Ross Newton (born 20 February 1967) is an Australian actor, best known for playing Greg Marshall in the television series Home and Away.

==Early life==
Ross Newton was born and grew up in the Australian city of Melbourne. He first showed an interest in acting at the age of five, after watching the film The Wizard of Oz. By his teens, Newton knew he wanted a career in acting. In 1987, he began studying acting at the National Institute of Dramatic Art (NIDA) in Sydney, New South Wales. His parents, however, believed that acting would only be a mere hobby for their son.

==Career==
By age fifteen, Newton began appearing in Melbourne-based theatre, film, TV productions and student graduate films.
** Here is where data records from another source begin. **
/-- The faults that no instruction raises, each with its cause and TVAL (R390), on a context that has a handler, does not run it,
and records no fault yet: a cycle bound (R403), a deadlock of tokens whose heads have stood unchanged for 1024
cycles, and no sooner (R404), a hang (R405), a refresh that is late (R394), a
timing error that persists (R413), an uncorrectable error in a vector register that a micro-order reads (R411). The line rises and
the trap is recorded; the PC stays. A timing error that does not persist, a retried request (R424), and an error that the patrol scrub
corrects are only counted (R412); an uncorrectable one poisons its word, or the words of a dirty L2 line (R408). When a deadlock is
looked for (entry 71), and that REFRESH names the row refreshed next (entry 72), are the model's choices. -/
def Obligations.MachineFaultsAreRaised : Prop :=
  ∀ (s : State) (x : CtxId), (s.cx x).inst = true → (s.cx x).inh = false → (s.cx x).trap = none → (s.cx x).saving = none →
    (s.cx x).dying = false → s.pkg.hits = [] → allStopped s x = false →
    let raised := fun (t : State) (cause : BitVec 8) (eng : Nat) (seq v : Word) =>
      (t.cx x).trap = some ⟨cause, BitVec.ofNat 3 eng, false, seq, v⟩ ∧ (t.cx x).line = true ∧ (t.cx x).pc = (s.cx x).pc ∧
      (t.cx x).s = (s.cx x).s ∧ t.mem = s.mem
    let stood := fun (since : Word) => (s.cx x).dead = some (deadHeads s x, since) ∧ 1024 ≤ (s.core.cycle - since).toNat
    let marked := fun (t : State) (e : Eng) (cause : BitVec 8) (v : Word) => (t.run x e).map (·.fault) = some (some (cause, v))
    (∀ (e : Eng) (r : Run), s.run x e = some r → r.fault = none → r.hdr.getLsbD 29 = false →
      (let b := r.hdr.toNat / 2 ^ 32 % 2 ^ 16
       b ≠ 0 → 64 * b ≤ (s.core.cycle - r.cycle).toNat → (s.eq x e).stop = false →
        ∃ t v, exec (.boundExpiry x e) s = .next t ∧ raised t 0x20 (engNum e) r.seq v ∧ marked t e 0x20 v ∧
          v.toNat / 2 ^ 8 = r.seq.toNat % 2 ^ 48 * 2 ^ 8 + engNum e ∧ (isWaiting e r = false → v.toNat % 2 ^ 8 = 0xFF)) ∧
      (e ≠ .seq → ∃ t, exec (.timingRepeat x e true) s = .next t ∧
        raised t 0x32 (engNum e) r.seq (BitVec.ofNat 64 (engNum e)) ∧ marked t e 0x32 (BitVec.ofNat 64 (engNum e)))) ∧
    (∃ t, exec (.timingRepeat x .seq true) s = .next t ∧ raised t 0x32 0 0 0) ∧
    (∀ (q : Run) (y : Fin 4) (st : Nat) (d a : BitVec 5) (m : BitVec 3),
      s.core.vx = x → s.run x .vxe = some q → (∃ drain path t0 taken batch, q.x = .table y st drain path t0 taken batch) → [d, a].find? (lentReg (runLent (s.cx x) q)) = none →
      s.core.flaw = some (.vdata x a) → ∃ t, exec (.vmov d a m) s = .next t ∧ raised t 0x30 0 0 (BitVec.ofNat 64 (4 * 2 ^ 56)) ∧
        ∀ r, (t.cx x).vreg r = (s.cx x).vreg r) ∧
    (∀ e, exec (.timingRepeat x e false) s = .next ((countCE s 8).modCore fun k => { k with repeats := k.repeats + 1 })) ∧
    (∀ l since, (s.cx x).line = false → deadlock (pointers s x) = 0 :: l → stood since → ∃ t v, exec (.deadlockDetection x) s = .next t ∧
      raised t 0x21 0 0 v ∧ ∀ i < 64, v.getLsbD i = (0 :: l).contains i) ∧
    (∀ e l va d ls since, (s.cx x).line = false → e ∈ engines → deadlock (pointers s x) = engNum e :: l → stood since →
      headOf s x e = .entry va d ls → (entryHdr d).getLsbD 29 = false →
      ∃ t v, exec (.deadlockDetection x) s = .next t ∧ raised t 0x21 (engNum e) (headSeq (s.eq x e) va d) v ∧ marked t e 0x21 v ∧
        (t.cx x).tq = (s.cx x).tq ∧ ∀ i < 64, v.getLsbD i = (engNum e :: l).contains i) ∧
    (∀ heads since, (s.cx x).dead = some (heads, since) → (s.core.cycle - since).toNat < 1024 →
      exec (.deadlockDetection x) s = .next s) ∧
    (∀ k d v, ctxTask s x = some k → loopRecord s k = .ok d → recPers d = true → (s.cx x).line = false → (s.cx x).halted = false →
      (s.cx x).beat = some v →
      let us := (ctl s 0xF00008).toNat % 2 ^ 32
      0 < us → 1000 * us ≤ (s.pkg.stroke - (s.cx x).hbeat).toNat → ∃ t, exec (.hangWatchdogExpiry x) s = .next t ∧
        raised t 0x22 0 0 v) ∧
    (∀ b : Fin 4, let k := s.core.nd.get b
      let late := (s.pkg.stroke - k.refAt).toNat
      k.holder = some x → 3900 ≤ late → ∃ t, exec (.refreshIntervalExpiry b) s = .next t ∧
        raised t 0x23 0 0 (ndVal 0 b.val k.refrow ((late - 3900) * clockMhz s / 1000)) ∧
        (t.core.nd.get b).row = none ∧ (t.core.nd.get b).refrow = k.refrow + 1 ∧ (t.core.nd.get b).refAt = s.pkg.stroke) ∧
    (∀ q, let sent : Bool := match q with
        | .access n => (s.cx x).acc.any (fun a => a.id == n)
        | .fetch | .store => (s.cx x).task.isSome
        | .unit e => (s.run x e).any fun r => r.begun && !r.done
      exec (.requestRetry x q) s = .next (if sent then countCE s 7 else s)) ∧
    (∀ a : BitVec 52,
      let poisons := fun (err : EccErr) (lo n : Nat) => ∃ t, exec (.patrolScrub a err) s = .next t ∧
        (∀ u, u ∈ t.pkg.poison ↔ u ∈ s.pkg.poison ∨ (lo ≤ u ∧ u < lo + n)) ∧ t.mem = s.mem ∧ t.core = s.core
      let word := a.toNat / 8
      let line := a.toNat / 128 * 16
      (∀ g, region s a.toNat = .hbm g → exec (.patrolScrub a .corrected) s = .next (countCE s 2) ∧
        exec (.patrolScrub a .l2Corrected) s = .next (countCE s 3) ∧ poisons .uncorrectable word 1 ∧
        poisons (.l2Data true) line 16 ∧ poisons (.l2Data false) line 0 ∧
        ∀ w, poisons (.l2Tag w true) line 16 ∧ poisons (.l2Tag w false) line 0) ∧
      (∀ k, region s a.toNat = .vault k → exec (.patrolScrub a .corrected) s = .next (countCE s 0) ∧ poisons .uncorrectable word 1) ∧
      (∀ k, region s a.toNat = .ndram k → ownNd s a.toNat = none →
        exec (.patrolScrub a .corrected) s = .next (countCE s 1) ∧ poisons .uncorrectable word 1))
In 1990, Newton joined the cast of the Nine Network soap opera Family and Friends, playing the role of construction worker Bartholomew Thomas Purvis (Thommo). Thommo was his first regular and prominent television role. In 1991, Newton played the role of John Harding in the Australian erotic thriller film Fatal Bond. He later played the role of Edward Adam Stuart Young (Easy) in the acclaimed Australian ABC television series, G.P..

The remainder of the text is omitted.